De acordo com o STF, a lesão aos direitos fundamentais dos presos acabaria violando o fundamento constitucional da dignidade da pessoa humana e a garantia ao mínimo existencial, motivo pelo qual justificaria um desempenho mais assertivo do próprio Tribunal. Com isso, seria incumbência da Corte remover os demais poderes da inércia, estimular debates sobre o tema e a criação de novas políticas públicas, bem como estruturar as ações e supervisionar os resultados.
Essa ingerência do Judiciário é legítima devido a ineptidão evidenciada pelos órgãos legislativos e executivos. Dessa forma, caberia a Corte superar os obstáculos políticos e inconstitucionais e nessa questão teria grande importância um diálogo entre os poderes da nação.
Entendeu a Suprema Corte que a sua decisão não se trataria de substituir os demais poderes, mas sim de oferecer incentivos, parâmetros e objetivos substanciais para atuação de cada um, tendo em vista atingir o equilíbrio entre eles e a preservação da separação dos poderes.

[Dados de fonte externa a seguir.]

theorem State.coldBoot_keeps {r s : State} {a1 a2 a3} (h_s : Keeps r s) :
    Keeps r (State.coldBoot s a1 a2 a3) := by
  unfold State.coldBoot
  repeat' first
    | with_reducible assumption
    | (extract_lets +onlyGivenNames x
       first
       | (refine Keeps.cut (r := r) (x := x) ?_ ?_ <;> first | (intro _; clear_value x) | (unfold x; clear x))
       | clear_value x)
    | with_reducible apply State.wr_keeps
    | split
    | with_reducible refine Keeps.upd ?_ rfl rfl rfl rfl rfl rfl rfl

theorem State.wakeEvent_keeps {r s : State} {a1} (h_s : Keeps r s) :
    Keeps r (State.wakeEvent s a1) := by
  unfold State.wakeEvent
  repeat' first
    | with_reducible assumption
    | (extract_lets +onlyGivenNames x; clear_value x)
    | with_reducible apply State.wr_keeps
    | with_reducible apply State.wakeRails_keeps
    | split
    | with_reducible refine Keeps.upd ?_ rfl rfl rfl rfl rfl rfl rfl

theorem State.fenceCore_keeps {r s : State} {a1} (h_s : Keeps r s) :
    Keeps r (State.fenceCore s a1) := by
  unfold State.fenceCore
  repeat' first
    | with_reducible assumption
    | (extract_lets +onlyGivenNames x
       first
       | (refine Keeps.cut (r := r) (x := x) ?_ ?_ <;> first | (intro _; clear_value x) | (unfold x; clear x))
       | clear_value x)
    | with_reducible apply State.cicFence_keeps
    | with_reducible apply State.putThread_keeps
    | with_reducible refine Keeps.upd ?_ rfl rfl rfl rfl rfl rfl rfl

theorem bucketsApplied_keeps {r s s1 : State} {a1} (h_s : Keeps r s) (h_s1 : Keeps r s1) :
    Keeps r (bucketsApplied s a1 s1) := by
  unfold bucketsApplied
  repeat' first
    | with_reducible assumption
    | intro _
    | with_reducible apply forEach_keeps
    | with_reducible apply State.rebucket_keeps

theorem State.enterUart_keeps {r s : State} (h_s : Keeps r s) :
    Keeps r (State.enterUart s) := by
  unfold State.enterUart
  repeat' first
    | with_reducible assumption
    | (extract_lets +onlyGivenNames x; clear_value x)
    | with_reducible apply State.logBoot_keeps
    | with_reducible refine Keeps.upd ?_ rfl rfl rfl rfl rfl rfl rfl

theorem State.bothyWindow_keeps {r s : State} (h_s : Keeps r s) :
    Keeps r (State.bothyWindow s) := by
  unfold State.bothyWindow
  repeat' first
    | with_reducible assumption
    | (extract_lets +onlyGivenNames x; clear_value x)
    | with_reducible apply State.windowTick_keeps
    | split
    | with_reducible refine Keeps.upd ?_ rfl rfl rfl rfl rfl rfl rfl

theorem State.bootAgain_keeps {r s : State} (h_s : Keeps r s) :
    Keeps r (State.bootAgain s) := by
  unfold State.bootAgain
  repeat' first
    | with_reducible assumption
    | (extract_lets +onlyGivenNames x
       first
       | (refine Keeps.cut (r := r) (x := x) ?_ ?_ <;> first | (intro _; clear_value x) | (unfold x; clear x))
       | (have _ : Drv := x; unfold x; clear x)
       | clear_value x)
    | with_reducible apply State.closeWhere_keeps
    | with_reducible apply State.wr_keeps
    | with_reducible refine Keeps.upd ?_ rfl rfl rfl rfl rfl rfl rfl

theorem State.transportWrite_keeps {r s : State} {a1} (h_s : Keeps r s) :
    Keeps r (State.transportWrite s a1) := by
  unfold State.transportWrite
  repeat' first
    | with_reducible assumption
    | with_reducible apply State.closeWhere_keeps

theorem State.barReadTlp_keeps {r s : State} {a1 a2 a3 a4} (h_s : Keeps r s) :
    Keeps r (State.barReadTlp s a1 a2 a3 a4) := by
  unfold State.barReadTlp
  repeat' first
    | with_reducible assumption
    | intro _
    | with_reducible apply State.emit_keeps
    | with_reducible apply when_keeps
    | with_reducible apply State.bump_keeps

theorem State.keyWrite_keeps {r s : State} {a1 a2} (h_s : Keeps r s) :
    Keeps r (State.keyWrite s a1 a2) := by
  unfold State.keyWrite
  repeat' first
    | with_reducible assumption
    | (extract_lets +onlyGivenNames x
       first
       | (refine Keeps.cut (r := r) (x := x) ?_ ?_ <;> first | (intro _; clear_value x) | (unfold x; clear x))
       | clear_value x)
    | with_reducible apply State.closeWhere_keeps
    | split
    | with_reducible refine Keeps.upd ?_ rfl rfl rfl rfl rfl rfl rfl

theorem State.cicCfgApplied_keeps {r s s1 : State} {a2} (_h_s : Keeps r s) (h_s1 : Keeps r s1) :
    Keeps r (State.cicCfgApplied s s1 a2) := by
  unfold State.cicCfgApplied
  repeat' first
    | with_reducible assumption
    | (extract_lets +onlyGivenNames x; clear_value x)
    | with_reducible apply State.cicPolarity_keeps
    | with_reducible apply State.wrBits_keeps
    | split

theorem State.replay_keeps {r s : State} {H} (h_H : Hooks.Keeps H) (h_s : Keeps r s) :
    KeepsO r (State.replay H s) := by
  unfold State.replay
  repeat' first
    | with_reducible assumption
    | (extract_lets +onlyGivenNames x; clear_value x)
    | with_reducible apply validate_keeps
    | with_reducible apply h_H.applied
    | split
    | with_reducible apply KeepsO.none
    | with_reducible apply KeepsO.some
    | (with_reducible refine KeepsE.elim (by with_reducible assumption) ?_)

theorem State.tallyApplied_keeps {r s : State} {a1} (h_s : Keeps r s) :
    Keeps r (State.tallyApplied s a1) := by
  unfold State.tallyApplied
  repeat' first
    | with_reducible assumption
    | with_reducible apply State.cicTally_keeps
    | with_reducible apply State.wrBit_keeps
    | with_reducible apply State.tallyPut_keeps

Importante destacar que o reconhecimento do Estado de Coisas Inconstitucional é um instituto que não encontra previsão legal nem constitucional, e conforme trecho da ADPF nº 347, deve-se considerar que:
"confere ao Tribunal uma ampla latitude de poderes, tem-se entendido que a técnica só deve ser manejada em hipóteses excepcionais, em que, além da séria e generalizada afronta aos direitos humanos, haja também a constatação de que a intervenção da Corte é essencial para a solução do gravíssimo quadro enfrentado. São casos em que se identifica um “bloqueio institucional” para a garantia dos direitos, o que leva a Corte a assumir um papel atípico, sob a perspectiva do princípio da separação de poderes, que envolve uma intervenção mais ampla sobre o campo das políticas públicas." (grifo nosso)

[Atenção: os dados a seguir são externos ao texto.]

/-- For each clause of DirectoryCommands that has hypotheses: operands and a state that meet them. -/
theorem witness_DirectoryCommands : [
  ( -- retrySlotAllocate
    let s : State := { hostUp with blw.retry := [(0, .request 1, 0x100, 1)] }
    let bank : Nat := 0
    let dev : Bool := false
    (match s.blw.retry.find? (fun r => r.1 == 2 * bank + b2n dev) with
    | some r => (
    decide (s.slotsFull = false) &&
    decide ((allocates s r.2.1 && (s.allocate r.2.2.1 r.2.2.2 r.2.1.ofHost).isNone) = false))
    | _ => false)),
  ( -- conflictQueueProcess
    let s : State := txnUp { target := 0x100, line := 1, req := .recall, waiting := true }
    let t : Nat := 0x100
    let a : Nat := 64
    (match s.txnOf t (a / 64) with
    | some x => (
    decide (x.waiting = true) &&
    decide (s.blw.retry.any (fun r => r.2.2.1 == t && r.2.2.2 == a / 64) = false))
    | _ => false)),
  ( -- wbMReissue
    let s : State := lineUp { target := 0x500, line := 1, held := true, dirty := true }
    let target : Nat := 0x500
    let dpa : Nat := 64
    (match s.lineEntry target (dpa / 64) with
    | some e => (
    decide (e.held = true) &&
    decide (e.dirty = true) &&
    decide (s.homed target = false))
    | _ => false)),
  ( -- blwLookupLine
    let s : State := up
    let n : Nat := 1
    let target : Nat := 0
    let dpa : Nat := 0
    decide (s.mayWrite n K.BLW_LOOKUP_LINE (leBytes 2 target ++ leBytes 8 dpa))),
  ( -- blwFlushFold
    let s : State := hostUp
    let n : Nat := 1
    let fold : Nat := 1
    decide (s.mayWrite n K.BLW_FLUSH_FOLD (wire K.BLW_FLUSH_FOLD fold)) &&
    (match s.flushFold (carried K.BLW_FLUSH_FOLD fold) with
    | (st, e) => (decide (st = Status.ok)))),
  ( -- bulkFlushGrant
    let s : State := { hostUp with blw.flushes := [({ kind := 0, port := 0, fold := 0, running := false, since := 0 } : BulkFlush)], gov.grants := [(81, 4)] }
    decide (4 * ((s.blw.flushes.filter (·.running)).length + 1) ≤ s.granted 81) &&
    (match s.blw.flushes.find? (fun f => !f.running) with
    | some f => (true)
    | _ => false)),
  ( -- flushEnd
    let s : State := { hostUp with blw.flushes := [{ ({ kind := 0, port := 0, fold := 0, running := false, since := 0 } : BulkFlush) with running := true }] }
    (match s.blw.flushes.find? (fun f => f.running && !flushOpen s f) with
    | some f => (true)
    | _ => false)),
  ( -- blwSetEcc
    let s : State := up
    let bank : Nat := 0
    let set : Nat := 0
    let k : EccKind := .corrected
    let both : Bool := false
    decide (bank < 16) &&
    decide (set < 16384)),
  ( -- setRebuildTimeout
    let s : State := { hostUp with blw.flushes := [{ ({ kind := 0, port := 0, fold := 0, running := false, since := 0 } : BulkFlush) with running := true, kind := 2 }] }
    let bank : Nat := 0
    let set : Nat := 0
    (match s.blw.flushes.find? (fun f => f.kind == 2 && f.running && f.port == bank && f.fold == set) with
    | some f => (
    decide (f.since + 200000 ≤ s.clk.dtc))
    | _ => false)),
  ( -- blwNearEcc
    let s : State := lineUp { target := 0x100, line := 1, near := some (zeros 64), dirty := true }
    let target : Nat := 0x100
    let dpa : Nat := 64
    (match s.lineEntry target (dpa / 64) with
    | some e => (
    decide (e.near.isSome = true) &&
    decide (e.dirty = true))
    | _ => false)),
  ( -- blwNearEcc
    let s : State := lineUp { target := 0x100, line := 1, near := some (zeros 64), dirty := false }
    let target : Nat := 0x100
    let dpa : Nat := 64
    (match s.lineEntry target (dpa / 64) with
    | some e => (
    decide (e.near.isSome = true) &&
    decide (e.dirty = false))
    | _ => false))].all id = true := by
  decide +kernel

/-- For each clause of LaneReferenceCommands that has hypotheses: operands and a state that meet them. -/
theorem witness_LaneReferenceCommands : [
  ( -- selRefclkLoss
    let s : State := up
    let g : Nat := 0
    let c1 : Nat := 0
    let c2 : Nat := 0
    decide (g < 16) &&
    decide (refInRange c1 = false) &&
    decide (refInRange c2 = false) &&
    decide (s.sel.lost.contains g = false)),
  ( -- selRefclkRestore
    let s : State := { up with sel.lost := [0] }
    let g : Nat := 0
    let ref : RefMeasure := { count := 1020, spread := false }
    decide (g < 16) &&
    let c := ref.count
    decide (refInRange c = true) &&
    decide (s.sel.lost.contains g = true)),
  ( -- selPllUnlock
    let s : State := up.wr (K.SEL_QUAD_STATE 0) 1
    let q : Nat := 0
    decide (q < 64) &&
    decide (s.sel.lost.contains (q / 4) = false) &&
    decide (bit (s.rd (K.SEL_QUAD_STATE q)) 0 = true)),
  ( -- pllRelock
    let s : State := { up with sel.quads := [(0, { relocking := true })] }
    let q : Nat := 0
    let locked : Bool := false
    decide (q < 64) &&
    let x := s.selQuad q
    decide (x.relocking = true)),
  ( -- selReeq
    let s : State := up
    let n : Nat := 1
    let quad : Nat := 0
    let value : Nat := 1
    decide (quad < 64) &&
    decide (carried (K.SEL_REEQ quad) value = 1) &&
    decide (s.mayWrite n (K.SEL_REEQ quad) (wire (K.SEL_REEQ quad) value))),
  ( -- partnerEqualization
    let s : State := devUp
    let partner : PartnerEq := { port := 0, requests := [] }
    decide (partner.port < 64) &&
    let p := partner.port
    decide (s.sel.reeqs.any (fun r => r.port == p) = false) &&
    decide (s.linkUp p = true)),
  ( -- reeqGrant
    let s : State := { devUp with sel.reeqs := [{ port := 0, own := true, since := 0, running := false }], gov.answers := [{ requester := 16, given := 1 }] }
    let p : Nat := 0
    decide (p < 64) &&
    decide ((s.sel.reeqs.any (fun r => r.port == p && !r.running)) = true) &&
    decide ((s.gov.answers.any (fun a => a.requester == 16 + p && a.given != 0)) = true)),
  ( -- reeqGrantTimeout
    let s : State := { devUp with sel.reeqs := [{ port := 0, own := false, since := 0, running := false }] }
    let p : Nat := 0
    decide (p < 64) &&
    (match s.sel.reeqs.find? (fun r => r.port == p && !r.running) with
    | some r => (
    decide (r.own = false) &&
    decide (r.since + 2 ≤ s.now))
    | _ => false)),
  ( -- reeqEnd
    let s : State := { devUp with sel.reeqs := [{ port := 0, own := false, since := 0, running := true }] }
    let p : Nat := 0
    decide (p < 64) &&
    decide (s.reequalising p = true)),
  ( -- alignmentMarker
    let s : State := twillUp
    let p : Nat := 0
    let lane : Nat := 0
    let am : Option (BitVec 128) := some (BitVec.ofNat 128 (amSync * 2 ^ 80 + amCrc (amSync * 2 ^ 80)))
    let skew : Nat := 0
    decide (p < 64) &&
    decide (s.role p = 3) &&
    decide (lane < 4 * (s.portQuads p).length) &&
    (match (am.map BitVec.toNat).bind (readAm (s.rd (K.SEL_QUAD_RATE p) - 8)) with
    | some (inv, x) => (true)
    | _ => false)),
  ( -- alignmentMarker
    let s : State := twillUp
    let p : Nat := 0
    let lane : Nat := 0
    let am : Option (BitVec 128) := none
    let skew : Nat := 0
    decide (p < 64) &&
    decide (s.role p = 3) &&
    decide (lane < 4 * (s.portQuads p).length) &&
    decide ((am.map BitVec.toNat).bind (readAm (s.rd (K.SEL_QUAD_RATE p) - 8)) = none)),
  ( -- skipBlock
    let s : State := twillUp
    let p : Nat := 0
    let fill : Nat := 0
    decide (p < 64) &&
    decide (s.role p = 3))].all id = true := by
  decide +kernel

4 CRÍTICAS E OPINIÕES FAVORÁVEIS SOBRE AO ESTADO DE COISAS INCONSTITUCIONAL
Boa parte da doutrina defende que o Estado de Coisas Inconstitucional é uma nova forma de ativismo judicial, uma vez que o Judiciário age para além das funções conferidas pela ordem jurídica.
O ativismo judicial pode ser definido como a atuação excessiva do Poder Judiciário, a partir de uma hermenêutica jurídica expansiva, que tem como finalidade a concretização de valores normativos constitucionais, salvaguardando direitos e atendendo às necessidades provenientes da inércia ou omissão do Poder Executivo ou do Legislativo.
Elival da Silva Ramos conceitua o ativismo judicial como o:
“exercício da função jurisdicional para além dos limites impostos pelo próprio ordenamento que incumbe, institucionalmente, ao Poder Judiciário fazer atuar, resolvendo litígios de feições subjetivas (conflitos de interesse) e controvérsias jurídicas de natureza objetiva (conflitos normativos). Há como visto, uma sinalização claramente negativa no tocante às práticas ativistas, por importarem na desnaturação da atividade típica do Poder Judiciário, em detrimento dos demais Poderes. Não se pode deixar de registrar mais uma vez, o qual tanto pode ter o produto da legiferação irregularmente invalidado por decisão ativista (em sede de controle de constitucionalidade), quanto o seu espaço de conformação normativa invadido por decisões excessivamente criativas”. [15]
Consoante Lenio Streck[16] as políticas públicas não estão à disposição do Poder Judiciário e não se constrói um estado social com base em decisões judiciais. Aduz o autor não estar negando a importância do Poder judiciário, mormente para o cumprimento dos ditames constitucionais e para o controle de constitucionalidade, contudo adverte:
“Mas, atenção. É por isso mesmo que, com a vênia da decisão do STF (ADPF 347) e dos que defendem a tese do ECI, permito-me dizer: o objeto do controle de constitucionalidade são normas jurídicas, e não a realidade empírica — vista de forma cindida — sob a qual elas incidem. Portanto, minha discordância é com o modo como a noção de ECI foi construída. Receio pela banalização que ela pode provocar. Tenho receio de um retorno a uma espécie de jusnaturalismo ou uma ontologia (clássica) que permita ao judiciário aceder a uma espécie de “essência” daquilo que é inconstitucional pela sua própria natureza-em-um-país-periférico. Uma espécie de realismo moral. E também discordo em face de outros argumentos. O ECI pressupõe uma leitura dualista da tensão entre fatos e normas, desconsiderando que o problema da eficácia do direito, sobretudo após o giro linguístico (que o direito parece querer ignorar), não pode ser mais tratado como um problema de dicotomia entre norma e realidade, um, como referi acima, verdadeiro ranço jusnaturalista, sob pena de se agravar ainda mais o problema que por meio da crítica se pretende denunciar.”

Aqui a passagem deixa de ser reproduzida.